A Breath of Shalom

The Priestly Blessing - Mitzvahs & Traditions

Naso, the Torah portion for this week, comes at an extremely tumultuous and trying time in our country’s history. As we know, we are currently studying Bamidbar, or the Book of Numbers, in our yearly cycle of readings. As of right now, 100,000 people in the United States have died of COVID-19, with the numbers rising. There are currently protests of rage and anger taking place in cities across the country due to the racial atrocities that have been again amplified by the vile and senseless murder of a black man in Minneapolis at the hands of law enforcement. It seems appropriate that this week’s parshah is the longest in the Torah, consisting of 176 verses, since this week feels like it might never end in its consistent chaos. The number of human beings perished from COVID-19, and the number of people of color dead from being people of color: Too high. One is too many. The numbers are indeed scary.
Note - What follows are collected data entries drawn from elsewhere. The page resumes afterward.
/-- A hard reset empties the receive FIFO, ends the contract, takes VBUS off a source and limits a sink's draw; one received, a slow
transition, an over-voltage and an over-current act with one, each with its own fault source, and do nothing on a port that they cannot
concern; a source's loss of VBUS counts as an over-current of the hub port (R107, R108, R115, R189, Table 04.6).

VBUS transitions: the set-point is driven after the Accept; VBUS in its window gives PS_RDY, CONTRACT and PD_CONTRACT on a source, and
lifts the limit and sets CONTRACT and PPS on a sink, a PPS contract on UP with PPSEN alone; in a PR_Swap the initial source, below 0.8 V,
sends PS_RDY as the sink, and the new source sends it at vSafe5V; during a PHY hold PS_RDY waits; after a hard reset vSafe5V is restored
only once VBUS was low. A measurement of VBUS is shown, and nothing else changes where no transition waits for it
(R96, R105 to R108, R119, Tables 04.2, 04.4).

Keepalives keep EPR mode and a PPS contract alive, each with the next MessageID, while the port is not deaf (R123).

A moisture measurement is shown, on an attached port the SBU pins alone; it moves an unattached wet port, and an attached one at ACTLIM
with a Hard_Reset where it sources, into MoistureHold with its event; between LIMIT and ACTLIM it raises the event alone; CLEARN clear
ones in a row end MoistureHold; and with EN 0 nothing changes (R111, R112, R117).
Where the spec leaves a reading open this follows the model's own: log entries 23, 24, 26, 76, 79. -/
def Obligations.PdPower : Prop :=
  PdFaultsRule ∧ PdVbusRule ∧ PdKeepaliveRule ∧ MoistureRule

/-! ### Charger and cell monitor (chapter 05) -/

/-- The pack: presence that has held is qualified, with every cell OK, CEL_PACK_BACK and the open-wire test; its loss stops reverse operation
with UP's source failing, makes the cells ABSENT, drops a test and every balancing switch, raises CEL_PACK_LOSS, closes the session with
PACK_LOST and has a grant decided afresh; over-current suspends the session for one second, after which it resumes; loss of the input closes
it and selects the input anew. None of them changes anything where there is nothing for it to act on
(R143, R144, R148 to R151, Table 05.6).
Where the spec leaves a reading open this follows the model's own: log entries 27, 28, 75, 80. -/
def Obligations.Pack : Prop :=
  ∀ s : State, s.dev.up = true →
    (Ends s (exec .celPackBack s) fun e =>
      if s.dev.pack.qual = true ∧ s.dev.is F.CEL_STAT_PRESENT = false then ∃ x : Dev,
        e = ((x.celEvent 6 0).owStart).showLowest ∧ x.get F.CEL_STAT_PRESENT = 1 ∧
        (∀ k : Fin 8, x.cellState k.val = if k.val < s.dev.nCells then 1 else 0) ∧
        ({ s.dev with pack := { s.dev.pack with qual := false } } : Dev).Only x (F.CEL_STAT_PRESENT :: (List.range 8).map F.CEL_CELL_STATE)
      else e = s.dev) ∧
    (∀ (vr : Fin 16384) (left : Fin 801), Ends s (exec (.packLoss vr left) s) fun e =>
      if s.dev.is F.CEL_STAT_PRESENT = true then ∃ x y : Dev,
        e = ((y.celEvent 0 0).closeFault 2 0 9).redecide vr.val left.val ∧
        x.get F.CEL_STAT_PRESENT = 0 ∧ x.get F.CEL_STAT_OWBUSY = 0 ∧ x.get F.CEL_STAT_LOWEST = 0 ∧
        (∀ k : Fin 8, x.bit F.CEL_BAL_MASK k.val = false ∧ x.cellState k.val = if k.val < s.dev.nCells then 2 else 0) ∧
        ({ s.dev with pack := { s.dev.pack with qual := false, sumBad := false, suspect := false, owMoved := [] } } : Dev).Only x
          ([F.CEL_STAT_PRESENT, F.CEL_STAT_OWBUSY, F.CEL_STAT_LOWEST, F.CEL_BAL_MASK] ++ (List.range 8).map F.CEL_CELL_STATE) ∧
        if s.dev.get F.CHG_STAT_STATE = 7 then ∃ z : Dev, y = z.upFails ∧ z.get F.CHG_STAT_STATE = 0 ∧ x.Only z [F.CHG_STAT_STATE]
        else y = x
      else e = s.dev) ∧
    (Ends s (exec .chgOcp s) fun e =>
      if s.dev.pack.sess = true ∧ s.dev.switching = true then ∃ x : Dev,
        e = (x.raise F.CHG_INT_OCP 0x308 [0] 0 0 0).fault 0x218 7 ∧ x.get F.CHG_STAT_STATE = 6 ∧ x.get F.CHG_STAT_SUSP = 4 ∧
        s.dev.Only x [F.CHG_STAT_STATE, F.CHG_STAT_SUSP]
      else e = s.dev) ∧
    (Ends s (exec .chgOcpResume s) fun e =>
      if s.dev.pack.sess = true ∧ s.dev.get F.CHG_STAT_SUSP = 4 then ∃ x : Dev,
        e = x.suspOrResume ∧ x.get F.CHG_STAT_SUSP = 0 ∧ x.get F.CHG_STAT_STATE = 3 ∧ s.dev.Only x [F.CHG_STAT_STATE, F.CHG_STAT_SUSP]
      else e = s.dev) ∧
    (Ends s (exec .chgInputLost s) fun e =>
      let b := s.dev.get F.CHG_STAT_INPORT
      let x := (s.dev.closeFault 3 0 9).modPack fun p => { p with short := true }
      e = if b = 0 then if s.dev.pack.sess then x.selectInput else s.dev
        else s.dev.followUsb ((x.modPort (b - 1) fun y => { y with lost := true, vin := false }).selectInput) (b - 1))

/-- Sessions: one opens in PRECHARGE where every start condition holds, and from DONE only on recharge; it ends by a failed precharge in
PRECHARGE, by completion in CV, by SAFETY, and by EN at 0, each with its cause and fault source; the watchdog stops the charger, a session
with SOFT and reverse operation with UP's source failing, until the next KICK; a change of INSEL selects the input anew
(R130, R134 to R137, R153, R158). -/
def ChargeSessionsRule : Prop :=
  ∀ s : State, s.dev.up = true →
    let opened := fun e : Dev => e.get F.CHG_STAT_STATE = 2 ∧ e.get F.CHG_STAT_SUSP = 0 ∧
      ({ s.dev with pack := { s.dev.pack with sess := true, start := s.dev.get F.SUP_SECONDS_COUNT, charge := 0, trim := 0 } } : Dev).Only
        e [F.CHG_STAT_STATE, F.CHG_STAT_SUSP]
    (Ends s (exec .chgSessionOpen s) fun e =>
      if s.dev.mayCharge = true ∧ s.dev.pack.sess = false ∧ s.dev.get F.CHG_STAT_STATE ≠ 5 then opened e else e = s.dev) ∧
    (Ends s (exec .chgRecharge s) fun e =>
      if s.dev.get F.CHG_STAT_STATE = 5 ∧ s.dev.mayCharge = true then opened e else e = s.dev) ∧
    (Ends s (exec .chgPrechgFail s) fun e =>
      e = if s.dev.pack.sess = true ∧ s.dev.get F.CHG_STAT_STATE = 2 then (s.dev.closeSession 5 0).fault 0x218 8 else s.dev) ∧
    (Ends s (exec .chgDone s) fun e =>
      e = if s.dev.pack.sess = true ∧ s.dev.get F.CHG_STAT_STATE = 4 then (s.dev.closeSession 1 5).fault 0x218 9 else s.dev) ∧
    (Ends s (exec .chgSafety s) fun e =>
      e = if s.dev.pack.sess = true then (s.dev.closeSession 4 0).fault 0x218 8 else s.dev) ∧
    (Ends s (exec .chgWdtExpiry s) fun e => ∃ y : Dev,
      (if s.dev.get F.CHG_STAT_STATE = 7 then ∃ z : Dev, y = z.upFails ∧ z.get F.CHG_STAT_STATE = 0 ∧
          ({ s.dev with pack := { s.dev.pack with dead := true } } : Dev).Only z [F.CHG_STAT_STATE]
        else y = { s.dev with pack := { s.dev.pack with dead := true } }) ∧
      e = if y.pack.sess then (y.closeSession 7 0).fault 0x218 9 else y) ∧
    (∀ (w v : Word) (c : Instr), (c = .chgKick w ∧ v = w ||| 0x10000) ∨ (c = .chgDisable w ∧ v = w &&& 0xFFFFFFFD) →
      setsReserved R.CHG_CTRL v = false → Ends s (exec c s) fun e =>
        if 5 < bits v.toNat 4 3 then RecordedGlb s.dev e 0x3000 .eField
        else ∃ x : Dev, x.get F.CHG_CTRL_EN = bits v.toNat 1 1 ∧ x.get F.CHG_CTRL_INSEL = bits v.toNat 4 3 ∧
          ({ s.dev with pack := { s.dev.pack with dead := if bitOf v.toNat 16 then false else s.dev.pack.dead } } : Dev).Only x
            [F.CHG_CTRL_EN, F.CHG_CTRL_INSEL, F.CHG_CTRL_LOCK] ∧
          let y := if s.dev.is F.CHG_CTRL_EN = true ∧ bits v.toNat 1 1 = 0 then x.closeFault 7 0 9 else x
          e = if bits v.toNat 4 3 = s.dev.get F.CHG_CTRL_INSEL then y else y.selectInput)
When life feels overwhelming, we can look to the Torah. We might not find the answers we are looking for in the moment, but we can certainly glean Divine insight and historical parallel. In between discussion of Levitical counting, removal of unclean persons from the camp, and the gifts offered by tribal princes, we find what is perhaps the most beautiful aspect of this vast parshah. It also happens to be one of its most brief. Parshah Naso delivers to us the Birkat Kohanim, or the Priestly Blessing: 

“The Lord bless thee, and keep thee; The Lord make His face to shine upon thee, and be gracious unto thee; The Lord lift up His countenance upon thee, and give thee peace” (Num. 6:24-26). In Hebrew: “Y’varech’cha Adonai v’yishm’recha. Ya-eir Adonai panav eilecha vichuneka.Yisa Adonai panav eilecha v’yaseim l’cha shalom.”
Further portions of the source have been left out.